Message-ID: <1490212422.3921.1.camel@redhat.com>
Subject: Re: [RFC PATCH v1 00/30] fs: inode->i_version rework and
 optimization
From: Jeff Layton <jlayton@redhat.com>
To: Dave Chinner <david@fromorbit.com>
Cc: "J. Bruce Fields" <bfields@fieldses.org>,
        Christoph Hellwig <hch@infradead.org>,
        linux-fsdevel@vger.kernel.org, linux-kernel@vger.kernel.org,
        linux-nfs@vger.kernel.org, linux-ext4@vger.kernel.org,
        linux-btrfs@vger.kernel.org, linux-xfs@vger.kernel.org
Date: Wed, 22 Mar 2017 15:53:42 -0400
In-Reply-To: <20170321214518.GB17542@dastard>
References: <1482339827-7882-1-git-send-email-jlayton@redhat.com>
         <20161222084549.GA8833@infradead.org> <1482417724.3924.39.camel@redhat.com>
         <20170320214327.GA5098@fieldses.org> <20170321134500.GA1318@infradead.org>
         <20170321163011.GA16666@fieldses.org> <1490117004.2542.1.camel@redhat.com>
         <20170321214518.GB17542@dastard>
Content-Type: text/plain; charset="UTF-8"
Mime-Version: 1.0
Sender: linux-nfs-owner@vger.kernel.org

On Wed, 2017-03-22 at 08:45 +1100, Dave Chinner wrote:
> On Tue, Mar 21, 2017 at 01:23:24PM -0400, Jeff Layton wrote:
> > On Tue, 2017-03-21 at 12:30 -0400, J. Bruce Fields wrote:
> > > - It's durable; the above comparison still works if there were reboots
> > >   between the two i_version checks.
> > > 	- I don't know how realistic this is--we may need to figure out
> > > 	  if there's a weaker guarantee that's still useful.  Do
> > > 	  filesystems actually make ctime/mtime/i_version changes
> > > 	  atomically with the changes that caused them?  What if a
> > > 	  change attribute is exposed to an NFS client but doesn't make
> > > 	  it to disk, and then that value is reused after reboot?
> > > 
> > 
> > Yeah, there could be atomicity there.
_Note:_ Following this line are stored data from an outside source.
/-- R18 to R21, R322, R378: the four power commands and the four changes of the power state that follow at a boundary. -/
def Obligations.PowerStateCommandsComplete : Prop :=
  ∀ (s : State) (t : Nat), s.alive .pmr = true →
    ((s.pwr = .standby ∨ s.pwr = .safe ∧ s.level4 = false) → s.pmr.upAt = none → Brings (.pwrCmdReady t) s (fun u =>
        u.pmr.upAt = some (s.at t).clock ∧ u.pwr = s.pwr)) ∧
    (s.pwr = .ready → Brings (.pwrCmdReady t) s (fun u => u.pwr = .ready ∧ u.flag .pmr_ACQ_ENABLED = false)) ∧
    ((s.pwr = .acquire ∨ s.pwr = .start ∨ s.pwr = .safe ∧ s.level4 = true) → Brings (.pwrCmdReady t) s (fun u =>
        u.pwr = s.pwr ∧ u.flag .pmr_PWR_CMD_ERR = true)) ∧
    (s.pwr = .ready → Brings (.pwrCmdStandby t) s (fun u => u.pwr = .ready ∧ u.pmr.standbyPend = some (s.at t).clock)) ∧
    (s.pwr ≠ .ready → Brings (.pwrCmdStandby t) s (fun u => u.pwr = s.pwr ∧ u.pmr.standbyPend = s.pmr.standbyPend ∧
        u.flag .pmr_PWR_CMD_ERR = true)) ∧
    (s.pwr = .ready → Brings (.pwrCmdAcquireEnable t) s (fun u => u.pwr = .ready ∧ u.flag .pmr_ACQ_ENABLED = true)) ∧
    (s.pwr ≠ .ready → Brings (.pwrCmdAcquireEnable t) s (fun u => u.pwr = s.pwr ∧
        u.flag .pmr_ACQ_ENABLED = s.flag .pmr_ACQ_ENABLED ∧ u.flag .pmr_PWR_CMD_ERR = true)) ∧
    ((s.pwr = .ready ∨ s.pwr = .acquire ∨ s.pwr = .standby) → Brings (.pwrCmdSafe t true) s (fun u => u.pwr = .safe ∧
        u.seq.safeAt = some (s.at t).clock ∧ u.pmr.standbyPend = none ∧ u.pmr.upAt = none)) ∧
    Brings (.pwrCmdSafe t false) s (fun u => u.pwr = s.pwr ∧ u.flag .pmr_PWR_CMD_ERR = true) ∧
    (∀ (t0 : Nat), s.pmr.standbyPend = some t0 → t0 < (s.at t).clock → (s.at t).atBoundary = true → s.pwr = .ready →
        (s.at t).biasDown = true → Brings (.standbyEntry t) s (fun u => u.pwr = .standby ∧ u.pmr.standbyPend = none ∧
        u.pmr.upAt = none)) ∧
    (∀ (t0 : Nat), s.pmr.upAt = some t0 → t0 + 50 * msFu ≤ (s.at t).clock → (s.at t).atBoundary = true → s.pwr = .standby →
        Brings (.standbyExit t) s (fun u => u.pwr = .ready ∧ u.pmr.upAt = none)) ∧
    ((s.at t).atBoundary = true → s.pwr = .acquire → (∀ r : Fin 16, s.mode r = 0 ∧ s.seq.draining[r] = 0) →
        Brings (.acquireToReady t) s (fun u => u.pwr = .ready)) ∧
    (∀ (t0 : Nat), s.pmr.upAt = some t0 → t0 < (s.at t).clock → (s.at t).atBoundary = true → s.pwr = .safe →
        Brings (.safeExit t) s (fun u => u.pwr = .ready ∧ u.pmr.upAt = none))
If we bump i_version, we'll mark
> > the inode dirty and I think that will end up with the new i_version at
> > least being journalled before __mark_inode_dirty returns.
> 
> The change may be journalled, but it isn't guaranteed stable until
> fsync is run on the inode.
> 
> NFS server operations commit the metadata changed by a modification
> through ->commit_metadata or sync_inode_metadata() before the
> response is sent back to the client, hence guaranteeing that
> i_version changes through the NFS server are stable and durable.
> 
> This is not the case for normal operations done through the POSIX
> API - the journalling is asynchronous and the only durability
> guarantees are provided by fsync()....
> 

Ahh ok, I missed that...thanks.

I think we'll have a hard time making this fully atomic. We may end up
having to settle for something less (and doing our best to warn users
of that possibility).

One idea might be to tie the behavior to AT_FORCE/DONT_SYNC. In the
don't sync case, allow the kernel to hand out the i_version without
syncing it to disk. In the FORCE_SYNC case, do an fsync internally
before returning.

> > That said, I suppose it is possible for us to bump the counter, hand
> > that new counter value out to a NFS client and then the box crashes
> > before it makes it to the journal.
> 
> Yup, this has aways been a problem when you mix posix applications
> running on the NFS server modifying the same files as the NFS
> clients are accessing and requiring synchronisation.
> 
> > Not sure how big a problem that really is.
> 
> This coherency problem has always existed on the server side...
> 

Yes. I don't think this patchset makes anything worse in this regard.
We will need well-defined semantics here before i_version can be
exposed to userland via statx however.
-- 
Jeff Layton <jlayton@redhat.com>